Foreign invaders? The last foreign enemy that posed a real risk to the Constitution and the freedoms it preserves was arguably Nazi Germany. If not Nazi Germany, then Great Britain in 1812.
Terrorists? Laughable. Terrorists can do no harm to our Constitution without the collaboration of the internal enemy: the government. I've written often about how governments use fear as an instrument of compliance. Make people afraid: make the People fear things that they would not otherwise fear. One fear that the government exploits is this risible fear of terror's threat to freedom. "They hate us for our freedom," the President says, justifying our embroilment in a war without end that in turn serves as rationale for the curtailment of our rights - to free expression ("There are reminders to all Americans that they need to watch what they say, watch what they do...."), to be secure in our homes and persons (the malevolently-named USA-PATRIOT act), to habeas corpus, counsel, due process and jury trial (Guantánamo)....
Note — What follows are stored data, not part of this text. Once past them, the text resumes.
-- ==== Sys2Proof/Laws/Ops.lean ====
section
/-! SUPPORT. What the shared operations do: list updates, host writes, events, command outcomes. -/

namespace Sys2Proof.Machine

/-! ### Lists -/

/-- An update of the element that is there may be replaced by any other that agrees on it. -/
theorem modify_agree {α : Type} (l : List α) (n : Nat) (f g : α → α) (h : ∀ x, l[n]? = some x → f x = g x) :
    l.modify n f = l.modify n g := by
  apply List.ext_getElem?
  intro i
  simp only [List.getElem?_modify]
  by_cases e : n = i
  · subst e
    cases hx : l[n]? with
    | none => rfl
    | some x => simp [h x hx]
  · simp [e]

/-- The element that a default would stand in for is there. -/
theorem getD_there {α : Type} (l : List α) (n : Nat) (x d : α) (h : l[n]? = some x) : l.getD n d = x := by
  simp [List.getD, h]

/-- Membership after an insertion. -/
theorem mem_insertN (k e : Nat) : ∀ l : List Nat, e ∈ insertN k l ↔ e = k ∨ e ∈ l
  | [] => by simp [insertN]
  | j :: t => by
    simp only [insertN]
    split
    · simp
    · split
      · rename_i h; subst h; simp
      · simp [mem_insertN k e t]; tauto

/-- An assigned key reads its value; other keys read as before. -/
theorem look_assign {α : Type} (k i : Nat) (v : α) : ∀ l : List (Nat × α),
    look i (assign k v l) = if i = k then some v else look i l
  | [] => by
    by_cases h : i = k
    · subst h; simp [assign, look]
    · have h' : ¬ k = i := fun e => h e.symm
      simp [assign, look, h, h']
  | (j, y) :: t => by
    have ih := look_assign k i v t
    by_cases h : i = k
    · subst h
      simp only [assign]
      split
      · simp [look]
      · split
        · simp [look]
        · rename_i h1 h2
          simp only [look, h2, if_false]; rw [ih]; simp
    · have h' : ¬ k = i := fun e => h e.symm
      simp only [assign, h, if_false]
      split
      · simp [look, h']
      · split
        · rename_i h1 h2; subst h2; simp [look, h']
        · simp only [look]; rw [ih]; simp [h]

/-! ### What reaches the host -/

/-- Two devices that differ in the host's side alone. -/
structure Dev.hostOnly (d e : Dev) : Prop where
  pw : e.pw = d.pw
  ms : e.ms = d.ms
  sy : e.sy = d.sy
  ln : e.ln = d.ln
  freeIx : e.freeIx = d.freeIx
  out : e.out = d.out
  glb : e.ho.glb = d.ho.glb
  tags : e.ho.tags = d.ho.tags
  evSeq : e.ho.evSeq = d.ho.evSeq

theorem Dev.hostOnly_refl (d : Dev) : d.hostOnly d := ⟨rfl, rfl, rfl, rfl, rfl, rfl, rfl, rfl, rfl⟩

theorem Dev.hostOnly_trans {a b c : Dev} (h : a.hostOnly b) (k : b.hostOnly c) : a.hostOnly c :=
  ⟨k.pw.trans h.pw, k.ms.trans h.ms, k.sy.trans h.sy, k.ln.trans h.ln, k.freeIx.trans h.freeIx, k.out.trans h.out,
    k.glb.trans h.glb, k.tags.trans h.tags, k.evSeq.trans h.evSeq⟩

theorem Dev.wakeSideband_hostOnly (d : Dev) : d.hostOnly d.wakeSideband := by
  unfold Dev.wakeSideband; split <;> exact ⟨rfl, rfl, rfl, rfl, rfl, rfl, rfl, rfl, rfl⟩

theorem Dev.hostWrite_hostOnly (d : Dev) (a : Nat) (b : List Byte) : d.hostOnly (d.hostWrite a b) := by
  unfold Dev.hostWrite; split
  · exact d.hostOnly_refl
  · split <;> exact ⟨rfl, rfl, rfl, rfl, rfl, rfl, rfl, rfl, rfl⟩

theorem Dev.fire_hostOnly (d : Dev) (v : Nat) : d.hostOnly (d.fire v) := by
  unfold Dev.fire
  refine Dev.hostOnly_trans ?_ (Dev.wakeSideband_hostOnly _)
  split
  · exact ⟨rfl, rfl, rfl, rfl, rfl, rfl, rfl, rfl, rfl⟩
  · split <;> exact ⟨rfl, rfl, rfl, rfl, rfl, rfl, rfl, rfl, rfl⟩

theorem Dev.setRing_hostOnly (d : Dev) (r : Nat) (v : Ring) : d.hostOnly (d.setRing r v) :=
  ⟨rfl, rfl, rfl, rfl, rfl, rfl, rfl, rfl, rfl⟩

theorem Dev.modRing_hostOnly (d : Dev) (r : Nat) (f : Ring → Ring) : d.hostOnly (d.modRing r f) := by
  unfold Dev.modRing; split
  · exact d.hostOnly_refl
  · exact d.setRing_hostOnly r _

theorem Dev.writeEntry_hostOnly (d : Dev) (r lo w hi : Nat) : d.hostOnly (d.writeEntry r lo w hi) :=
  Dev.hostOnly_trans (Dev.hostOnly_trans (d.hostWrite_hostOnly _ _) (Dev.modRing_hostOnly _ _ _)) (Dev.wakeSideband_hostOnly _)

theorem Dev.putEvent_hostOnly (d : Dev) (e : EventRec) (r : Nat) : d.hostOnly (d.putEvent e r) := by
  unfold Dev.putEvent; dsimp only; split
  · exact d.writeEntry_hostOnly _ _ _ _
  · exact d.modRing_hostOnly _ _

theorem Dev.putEvents_hostOnly (r : Nat) : ∀ (l : List EventRec) (d : Dev), d.hostOnly (l.foldl (fun x e => x.putEvent e r) d)
  | [], d => d.hostOnly_refl
  | e :: t, d => Dev.hostOnly_trans (d.putEvent_hostOnly e r) (Dev.putEvents_hostOnly r t (d.putEvent e r))

theorem Dev.flushRing_hostOnly (d : Dev) (r : Nat) : d.hostOnly (d.flushRing r) := by
  unfold Dev.flushRing; split
  · exact Dev.hostOnly_trans (d.modRing_hostOnly r _) (Dev.putEvents_hostOnly r _ _)
  · exact d.hostOnly_refl

theorem Dev.eventTo_hostOnly (d : Dev) (e : EventRec) (r : Nat) : d.hostOnly (d.eventTo e r) := by
  unfold Dev.eventTo; split
  · exact Dev.hostOnly_trans (d.flushRing_hostOnly r) (Dev.putEvent_hostOnly _ _ _)
  · exact Dev.hostOnly_trans (d.modRing_hostOnly _ _) (Dev.wakeSideband_hostOnly _)

theorem Dev.addLog_hostOnly (d : Dev) (n time code inst : Nat) (data : List Byte) :
    d.hostOnly (d.addLog n time code inst data) := ⟨rfl, rfl, rfl, rfl, rfl, rfl, rfl, rfl, rfl⟩

theorem Dev.each_eventTo_hostOnly (e : EventRec) : ∀ (l : List Nat) (d : Dev), d.hostOnly (d.each l fun r x => x.eventTo e r)
  | [], d => d.hostOnly_refl
  | r :: t, d => Dev.hostOnly_trans (d.eventTo_hostOnly e r) (Dev.each_eventTo_hostOnly e t (d.eventTo e r))

/-! ### Events -/

/-- What delivering an event leaves (R447 steps 3 and 4). -/
theorem Dev.deliver_hostOnly (d : Dev) (e : EventRec) : d.hostOnly (d.deliver e) :=
  Dev.hostOnly_trans (Dev.each_eventTo_hostOnly e _ d) (Dev.addLog_hostOnly _ 0 e.time e.ev (e.inst.getD 0xFFFF) e.data)

/-- The hatband's record of an event changes the hatband alone (R341). -/
theorem Dev.hbEvent_eq (d : Dev) (e : EventRec) : ∃ h, d.hbEvent e = d.modHb fun _ => h := by
  unfold Dev.hbEvent; split
  · exact ⟨_, rfl⟩
  · exact ⟨d.ln.hb, rfl⟩

/-- What raising an event leaves (R447): every part but the host's side, the hatband's record and, in a chain, its message
queue; the event's status bit is set and the rest of the GLB registers stand. -/
structure Dev.raised (ev : Nat) (d e : Dev) : Prop where
  pw : e.pw = d.pw
  ms : e.ms = d.ms
  sy : e.sy = d.sy
  freeIx : e.freeIx = d.freeIx
  out : e.out = d.out
  tags : e.ho.tags = d.ho.tags
  glb : e.ho.glb = { d.ho.glb with evstat := insertN ev d.ho.glb.evstat }
  ln : ∃ h q, e.ln = { d.ln with hb := h, chn := { d.ln.chn with outMsg := q } }

theorem Dev.raiseHere_raised (d : Dev) (ev : Nat) (inst : Option Nat) (data : List Byte) :
    d.raised ev (d.raiseHere ev inst data) := by
  unfold Dev.raiseHere
  dsimp only
  generalize hd : (d.onHo fun h => { h with glb := { h.glb with evstat := insertN ev h.glb.evstat },
                                            evSeq := (h.evSeq + 1) % 65536 }) = a
  have ha : a.pw = d.pw ∧ a.ms = d.ms ∧ a.sy = d.sy ∧ a.freeIx = d.freeIx ∧ a.out = d.out ∧ a.ho.tags = d.ho.tags ∧
      a.ho.glb = { d.ho.glb with evstat := insertN ev d.ho.glb.evstat } ∧ a.ln = d.ln := by
    subst hd; exact ⟨rfl, rfl, rfl, rfl, rfl, rfl, rfl, rfl⟩
  generalize hb : (if a.ho.glb.vecByte ev ≥ 128 then a.fire (a.ho.glb.vecByte ev % 64) else a) = b
  have h : a.hostOnly b := by
    subst hb; split
    · exact a.fire_hostOnly _
    · exact a.hostOnly_refl
  obtain ⟨a1, a2, a3, a4, a5, a6, a7, a8⟩ := ha
  generalize EventRec.mk ev inst d.ho.evSeq d.sy.cframe.count d.now ((data ++ List.replicate 12 0).take 12) = r
  obtain ⟨x, hx⟩ := b.hbEvent_eq r
  rw [hx]
  have fin : ∀ c, (b.modHb fun _ => x).hostOnly c → d.raised ev c := fun c k =>
    ⟨k.pw.trans (h.pw.trans a1), k.ms.trans (h.ms.trans a2), k.sy.trans (h.sy.trans a3), k.freeIx.trans (h.freeIx.trans a4),
      k.out.trans (h.out.trans a5), k.tags.trans (h.tags.trans a6), k.glb.trans (h.glb.trans a7),
      ⟨x, d.ln.chn.outMsg, by rw [k.ln]; simp only [Dev.modHb, Dev.onLn]; rw [h.ln, a8]⟩⟩
  split
  · exact fin _ ⟨rfl, rfl, rfl, rfl, rfl, rfl, rfl, rfl, rfl⟩
  · exact fin _ (Dev.deliver_hostOnly _ r)

theorem Dev.raise_raised (d : Dev) (ev : Nat) (inst : Option Nat) (data : List Byte) : d.raised ev (d.raise ev inst data) := by
  have h := d.raiseHere_raised ev inst data
  unfold Dev.raise
  dsimp only
  split
  · obtain ⟨x, q, hx⟩ := h.ln
    exact ⟨h.pw, h.ms, h.sy, h.freeIx, h.out, h.tags, h.glb,
      ⟨x, _, by simp only [Dev.chainSend, Dev.modChn, Dev.onLn]; rw [hx]⟩⟩
  · exact h

section
variable (d : Dev) (ev : Nat) (inst : Option Nat) (data : List Byte)

@[simp] theorem Dev.raise_pw : (d.raise ev inst data).pw = d.pw := (d.raise_raised ev inst data).pw
@[simp] theorem Dev.raise_ms : (d.raise ev inst data).ms = d.ms := (d.raise_raised ev inst data).ms
@[simp] theorem Dev.raise_sy : (d.raise ev inst data).sy = d.sy := (d.raise_raised ev inst data).sy
@[simp] theorem Dev.raise_freeIx : (d.raise ev inst data).freeIx = d.freeIx := (d.raise_raised ev inst data).freeIx
@[simp] theorem Dev.raise_out : (d.raise ev inst data).out = d.out := (d.raise_raised ev inst data).out
@[simp] theorem Dev.raise_tags : (d.raise ev inst data).ho.tags = d.ho.tags := (d.raise_raised ev inst data).tags
@[simp] theorem Dev.raise_glb :
    (d.raise ev inst data).ho.glb = { d.ho.glb with evstat := insertN ev d.ho.glb.evstat } := (d.raise_raised ev inst data).glb

/-- Raising an event sets its status bit. -/
theorem Dev.raise_evstat : ev ∈ (d.raise ev inst data).ho.glb.evstat := by
  rw [Dev.raise_glb]; exact (mem_insertN ev ev _).2 (Or.inl rfl)

/-- The links but the hatband's record and the chain's queue keep what they hold. -/
theorem Dev.raise_ln : ∃ h q, (d.raise ev inst data).ln = { d.ln with hb := h, chn := { d.ln.chn with outMsg := q } } :=
  (d.raise_raised ev inst data).ln

end

/-! ### Conditions of class C -/

section
variable (d : Dev) (ev unit : Nat) (inst : Option Nat) (data : List Byte)

@[simp] theorem Dev.onset_pw : (d.onset ev unit inst data).pw = d.pw := by unfold Dev.onset; split <;> simp
@[simp] theorem Dev.onset_ms : (d.onset ev unit inst data).ms = d.ms := by unfold Dev.onset; split <;> simp
@[simp] theorem Dev.onset_sy : (d.onset ev unit inst data).sy = d.sy := by unfold Dev.onset; split <;> simp
@[simp] theorem Dev.onset_freeIx : (d.onset ev unit inst data).freeIx = d.freeIx := by unfold Dev.onset; split <;> simp
@[simp] theorem Dev.onset_out : (d.onset ev unit inst data).out = d.out := by unfold Dev.onset; split <;> simp
@[simp] theorem Dev.offset_pw : (d.offset ev unit).pw = d.pw := rfl
@[simp] theorem Dev.offset_ms : (d.offset ev unit).ms = d.ms := rfl
@[simp] theorem Dev.offset_sy : (d.offset ev unit).sy = d.sy := rfl
@[simp] theorem Dev.offset_ln : (d.offset ev unit).ln = d.ln := rfl
@[simp] theorem Dev.offset_freeIx : (d.offset ev unit).freeIx = d.freeIx := rfl
@[simp] theorem Dev.offset_out : (d.offset ev unit).out = d.out := rfl

end

/-! ### Command outcomes -/

section
variable (d : Dev) (t status result : Nat) (resp : List Byte)

@[simp] theorem Dev.refuse_pw : (d.refuse t status result).pw = d.pw := rfl
@[simp] theorem Dev.refuse_ms : (d.refuse t status result).ms = d.ms := rfl
@[simp] theorem Dev.refuse_sy : (d.refuse t status result).sy = d.sy := rfl
@[simp] theorem Dev.done_pw : (d.done t status result resp).pw = d.pw := rfl
@[simp] theorem Dev.done_ms : (d.done t status result resp).ms = d.ms := rfl
@[simp] theorem Dev.done_sy : (d.done t status result resp).sy = d.sy := rfl
@[simp] theorem Dev.done_ln : (d.done t status result resp).ln = d.ln := rfl
@[simp] theorem Dev.ok_pw : (d.ok t).pw = d.pw := rfl
@[simp] theorem Dev.ok_ms : (d.ok t).ms = d.ms := rfl
@[simp] theorem Dev.ok_sy : (d.ok t).sy = d.sy := rfl
@[simp] theorem Dev.ok_ln : (d.ok t).ln = d.ln := rfl

end

/-- A repeated update that keeps a projection of the device keeps it over a list of numbers. -/
theorem Dev.each_keeps {α : Type} (p : Dev → α) (f : Nat → Dev → Dev) (h : ∀ n e, p (f n e) = p e) :
    ∀ (l : List Nat) (d : Dev), p (d.each l f) = p d
  | [], _ => rfl
  | n :: t, d => (Dev.each_keeps p f h t (f n d)).trans (h n d)

end Sys2Proof.Machine
end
So am I guilty of the same sin as the Government, trying to make you, reader, afraid of the threat that the government poses to our liberty?
No.
First, I do want you to be wary of the government; that's the first step in preserving your liberty. If we don't recognize and acknowledge the threats to our freedom, we can never counter them. But you don't have to be afraid. We have, as Ed Howdershelt wrote, the Four Boxes: soap, ballot, jury and ammo.
Second, I don't want anything from you. When the government tries to make people afraid, it wants something from us. Specifically, it wants our liberty. From the legislature to the courtroom, government wants us to give it more power, which means giving up our freedom.
I've got all the power I need; I don't want more. All I want is for you to recognize what the government is and does, and behave accordingly.